After considering this evidence, the ALJ found that Smallwood's severe mood disorder "could reasonably be expected to cause [his] alleged symptoms" but that Smallwood's (and his friend's) statements describing the intensity, persistence, and limiting effects of these symptoms were "not credible to the extent that they [were] inconsistent with" the final RFC determination. R. 19. The ALJ "provided a comprehensive list of reasons, " supported by specific evidence in the record, for finding that Smallwood's account of his limitations was not entirely credible. Cooke v. Colvin, No. 4:13cv18, 2014 WL 4567473, at *4 (W.D. Va. Sept. 12, 2014) (Kiser, J.) (finding no error where the ALJ did the same). Smallwood does not challenge this credibility finding.

Ultimately, the ALJ found that Smallwood's "concentration and social function ha[d] been deficient at times, [but that] the remainder of his psychological evaluation[s] ha[d] been relatively normal." R. 22. These findings track with an RFC restricting Smallwood to simple, repetitive work that does not require prolonged concentration and involves little direct interaction with others. See R. 18. Accordingly, I find that substantial evidence supports the ALJ's final RFC determination. See Fields, 2010 WL 723690, at *30.

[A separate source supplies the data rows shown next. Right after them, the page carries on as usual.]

/-! ## Colour space converter -/

/-- 42_color_space.md R199 to R201, R204, R206: `CSC.Y2R`, for every kernel and alpha parameter. -/
def Obligations.YccToRgb : Prop :=
  ∀ (sd sr al a4 : Bool) (dep : Depth) (b : LinePair),
    let P := b.pixelCount / 2
    let S := 3 + a4.toNat
    ConvertsTo (.cscY2R sd sr al a4 dep b) b 2 (8 * P) (4 * S * P) fun s t => ∀ k < P,
      let cb := srcCell s b (4 * k)
      let y0 := srcCell s b (4 * k + 1)
      let cr := srcCell s b (4 * k + 2)
      let y1 := srcCell s b (4 * k + 3)
      let cb2 := if k + 1 < P then (cb + srcCell s b (4 * k + 4)) / 2 else cb
      let cr2 := if k + 1 < P then (cr + srcCell s b (4 * k + 6)) / 2 else cr
      pixelHolds s t al a4 dep b (S * (2 * k)) y0 (kernelY2R s.params.kernel sd sr y0 cb cr) ∧
        pixelHolds s t al a4 dep b (S * (2 * k + 1)) y1 (kernelY2R s.params.kernel sd sr y1 cb2 cr2)

/-- 42_color_space.md R202, R204, R206: `CSC.R2Y`, for every kernel. -/
def Obligations.RgbToYcc : Prop :=
  ∀ (sd sr a4 : Bool) (dep : Depth) (b : LinePair),
    let P := b.pixelCount / 2
    let S := 3 + a4.toNat
    ConvertsTo (.cscR2Y sd sr a4 dep b) b 2 (4 * S * P) (8 * P) fun s t => ∀ k < P,
      let ycc := fun p => kernelR2Y s.params.kernel sd sr (to10 (srcCell s b (S * p)) dep)
        (to10 (srcCell s b (S * p + 1)) dep) (to10 (srcCell s b (S * p + 2)) dep)
      dstCell t b (4 * k) = wrap16 (ycc (2 * k)).2.1 ∧ dstCell t b (4 * k + 1) = wrap16 (ycc (2 * k)).1 ∧
        dstCell t b (4 * k + 2) = wrap16 (ycc (2 * k)).2.2 ∧ dstCell t b (4 * k + 3) = wrap16 (ycc (2 * k + 1)).1

/-- 42_color_space.md R203, R204, R206: `CSC.RDEPTH`, with each pair of depths as its rule's corner cases give it. -/
def Obligations.DepthConversion : Prop :=
  (∀ (a4 : Bool) (dep dep2 : Depth) (b : LinePair),
    let n := (3 + a4.toNat) * b.pixelCount
    ConvertsTo (.cscRDepth a4 dep dep2 b) b 1 (2 * n) (2 * n) fun s t =>
      ∀ i < n, dstCell t b i = wrap16 (from10 (to10 (srcCell s b i) dep2) dep)) ∧
    ∀ v < 65536,
      wrap16 (from10 (to10 v .d8) .d8) = v ∧ wrap16 (from10 (to10 v .d10) .d10) = v ∧
      wrap16 (from10 (to10 v .d16) .d16) = v / 64 * 64 ∧ wrap16 (from10 (to10 v .d8) .d10) = 4 * v % 65536 ∧
      wrap16 (from10 (to10 v .d10) .d8) = v / 4 ∧ wrap16 (from10 (to10 v .d8) .d16) = 256 * v % 65536 ∧
      wrap16 (from10 (to10 v .d10) .d16) = 64 * v % 65536 ∧ wrap16 (from10 (to10 v .d16) .d10) = v / 64 ∧
      wrap16 (from10 (to10 v .d16) .d8) = v / 256

/-- 42_color_space.md R193 to R196, R200: the default kernel of each profile for all inputs, the numbers of R195 written
out, the default alpha of each depth, and the rules' examples, with black and white. -/
def Obligations.DefaultKernel : Prop :=
  let round := fun x : Int => (x + 32768) / 65536
  (∀ Y Cb Cr : Int,
    let y := Y - 64
    let u := Cb - 512
    let v := Cr - 512
    standardY2R true false Y Cb Cr = (0 + round (76533 * y + 104905 * v),
      0 + round (76533 * y - 25750 * u - 53435 * v), 0 + round (76533 * y + 132590 * u)) ∧
    standardY2R true true Y Cb Cr = (64 + round (65536 * y + 89831 * v),
      64 + round (65536 * y - 22050 * u - 45757 * v), 64 + round (65536 * y + 113538 * u)) ∧
    standardY2R false false Y Cb Cr = (0 + round (76533 * y + 117835 * v),
      0 + round (76533 * y - 14017 * u - 35027 * v), 0 + round (76533 * y + 138846 * u)) ∧
    standardY2R false true Y Cb Cr = (64 + round (65536 * y + 100902 * v),
      64 + round (65536 * y - 12002 * u - 29994 * v), 64 + round (65536 * y + 118894 * u))) ∧
    (∀ R G B : Int,
      standardR2Y true false R G B = (64 + round (16780 * R + 32942 * G + 6398 * B),
        512 + round (-9685 * R - 19015 * G + 28700 * B),
        512 + round (28700 * R - 24033 * G - 4667 * B)) ∧
      standardR2Y true true R G B = (64 + round (19595 * (R - 64) + 38470 * (G - 64) + 7471 * (B - 64)),
        512 + round (-11311 * (R - 64) - 22205 * (G - 64) + 33516 * (B - 64)),
        512 + round (33516 * (R - 64) - 28066 * (G - 64) - 5451 * (B - 64))) ∧
      standardR2Y false false R G B = (64 + round (11931 * R + 40136 * G + 4052 * B),
        512 + round (-6576 * R - 22124 * G + 28700 * B),
        512 + round (28700 * R - 26068 * G - 2632 * B)) ∧
      standardR2Y false true R G B = (64 + round (13933 * (R - 64) + 46871 * (G - 64) + 4732 * (B - 64)),
        512 + round (-7680 * (R - 64) - 25836 * (G - 64) + 33516 * (B - 64)),
        512 + round (33516 * (R - 64) - 30443 * (G - 64) - 3073 * (B - 64)))) ∧
    (kernelY2R .standard = standardY2R ∧ kernelR2Y .standard = standardR2Y) ∧
    (alphaDefault .standard .d8 = 0xFF ∧ alphaDefault .standard .d10 = 0x3FF ∧ alphaDefault .standard .d16 = 0xFFFF) ∧
    (standardY2R false false 940 512 512 = (1023, 1023, 1023) ∧ standardY2R false false 64 64 64 = (-806, 335, -949) ∧
      standardR2Y false false 1023 0 0 = (250, 409, 960) ∧ standardR2Y false true 940 64 64 = (250, 409, 960)) ∧
    ∀ sd : Bool, standardY2R sd false 64 512 512 = (0, 0, 0) ∧ standardY2R sd false 940 512 512 = (1023, 1023, 1023) ∧
      standardY2R sd true 64 512 512 = (64, 64, 64) ∧ standardY2R sd true 940 512 512 = (940, 940, 940) ∧
      standardR2Y sd false 0 0 0 = (64, 512, 512) ∧ standardR2Y sd true 940 940 940 = (940, 512, 512)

The ALJ's reliance on the VE's testimony in response to a hypothetical question reflecting this RFC, see R. 25-25, 53-54, 57, also was proper. See Hines v. Barnhart, 453 F.3d 559, 566 (4th Cir. 2006) ("In order for a vocational expert's opinion to be relevant or helpful, ... it must be in response to proper hypothetical questions which fairly set out all of [the] claimant's impairments." (brackets omitted)). This testimony, which Smallwood does not challenge on appeal, provides substantial evidence to support the Commissioner's final decision that Smallwood is not disabled within the meaning of the act. See Walls v. Barnhart, 296 F.3d 287, 292 (4th Cir. 2002).

IV. Conclusion

This Court must affirm the Commissioner's final decision that a person is not disabled if the ALJ properly applied the law and substantial evidence in the record supports his factual findings. I find that both requirements were met here. Therefore, I recommend that this Court DENY Smallwood's motion for summary judgment, ECF No. 18, GRANT the Commissioner's motion for summary judgment, ECF No. 19, and DISMISS this case from the docket.

Notice to Parties

Notice is hereby given to the parties of the provisions of 28 U.S.C. § 636(b)(1)(C):

Within fourteen days after being served with a copy [of this Report and Recommendation], any party may serve and file written objections to such proposed findings and recommendations as provided by rules of court. A judge of the court shall make a de novo determination of those portions of the report or specified proposed findings or recommendations to which objection is made. A judge of the court may accept, reject, or modify, in whole or in part, the findings or recommendations made by the magistrate judge. The judge may also receive further evidence or recommit the matter to the magistrate judge with instructions.

Failure to file timely written objections to these proposed findings and recommendations within 14 days could waive appellate review. At the conclusion of the 14 day period, the Clerk is directed to transmit the record in this matter to the Jackson L. Kiser, Senior United States District Judge.

The Clerk shall send certified copies of this Report and Recommendation to all counsel of record.